▸ **Work required**: Give the records again in full, exactly as they appear.

▸ **Data shown**:
-- ==== Sys2Proof/Machine/Dispatch.lean ====
section
/-! DEFINITION. What each instruction does: one arm per constructor of Instr, in the order of spec/opcode_table.json, each a
direct call of the instruction's own meaning. -/

namespace Sys2Proof.Machine

open Sys2Proof
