-- ==== Sys2Proof/Safety.lean ====
section
/-! DEFINITION. What a safe run is: each of its steps answers a next state, and every memory it holds is in canonical form. -/

namespace Sys2Proof.Machine

open Sys2Proof

/-- Both byte memories, the visible bytes of physical memory and the core stores, are in canonical form. -/
def State.canonical (s : State) : Bool := s.mem.wf && s.cstore.wf

/-- A state reaches another by steps that answer next states. -/
inductive Reaches : State → State → Prop where
  | refl (s : State) : Reaches s s
  | step {s t u : State} : Reaches s t → Sys2Proof.Machine.step t = .next u → Reaches s u

/-- The step from a state answers no next state. -/
def State.stuck (s : State) : Prop := ∀ t, step s ≠ .next t

/-- A state from which no run gets stuck and no run leaves the canonical form. -/
def State.safe (s : State) : Prop := ∀ t, Reaches s t → ¬ t.stuck ∧ t.canonical = true

end Sys2Proof.Machine
end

▸ **Result of this task**:
-- ==== Sys2Proof/Machine/Dispatch.lean ====
section
/-! DEFINITION. What each instruction does: one arm per constructor of Instr, in the order of spec/opcode_table.json, each a
direct call of the instruction's own meaning. -/

namespace Sys2Proof.Machine

open Sys2Proof
-- ==== Sys2Proof/Safety.lean ====
section
/-! DEFINITION. What a safe run is: each of its steps answers a next state, and every memory it holds is in canonical form. -/

namespace Sys2Proof.Machine

open Sys2Proof

/-- Both byte memories, the visible bytes of physical memory and the core stores, are in canonical form. -/
def State.canonical (s : State) : Bool := s.mem.wf && s.cstore.wf

/-- A state reaches another by steps that answer next states. -/
inductive Reaches : State → State → Prop where
  | refl (s : State) : Reaches s s
  | step {s t u : State} : Reaches s t → Sys2Proof.Machine.step t = .next u → Reaches s u

/-- The step from a state answers no next state. -/
def State.stuck (s : State) : Prop := ∀ t, step s ≠ .next t

/-- A state from which no run gets stuck and no run leaves the canonical form. -/
def State.safe (s : State) : Prop := ∀ t, Reaches s t → ¬ t.stuck ∧ t.canonical = true

end Sys2Proof.Machine
end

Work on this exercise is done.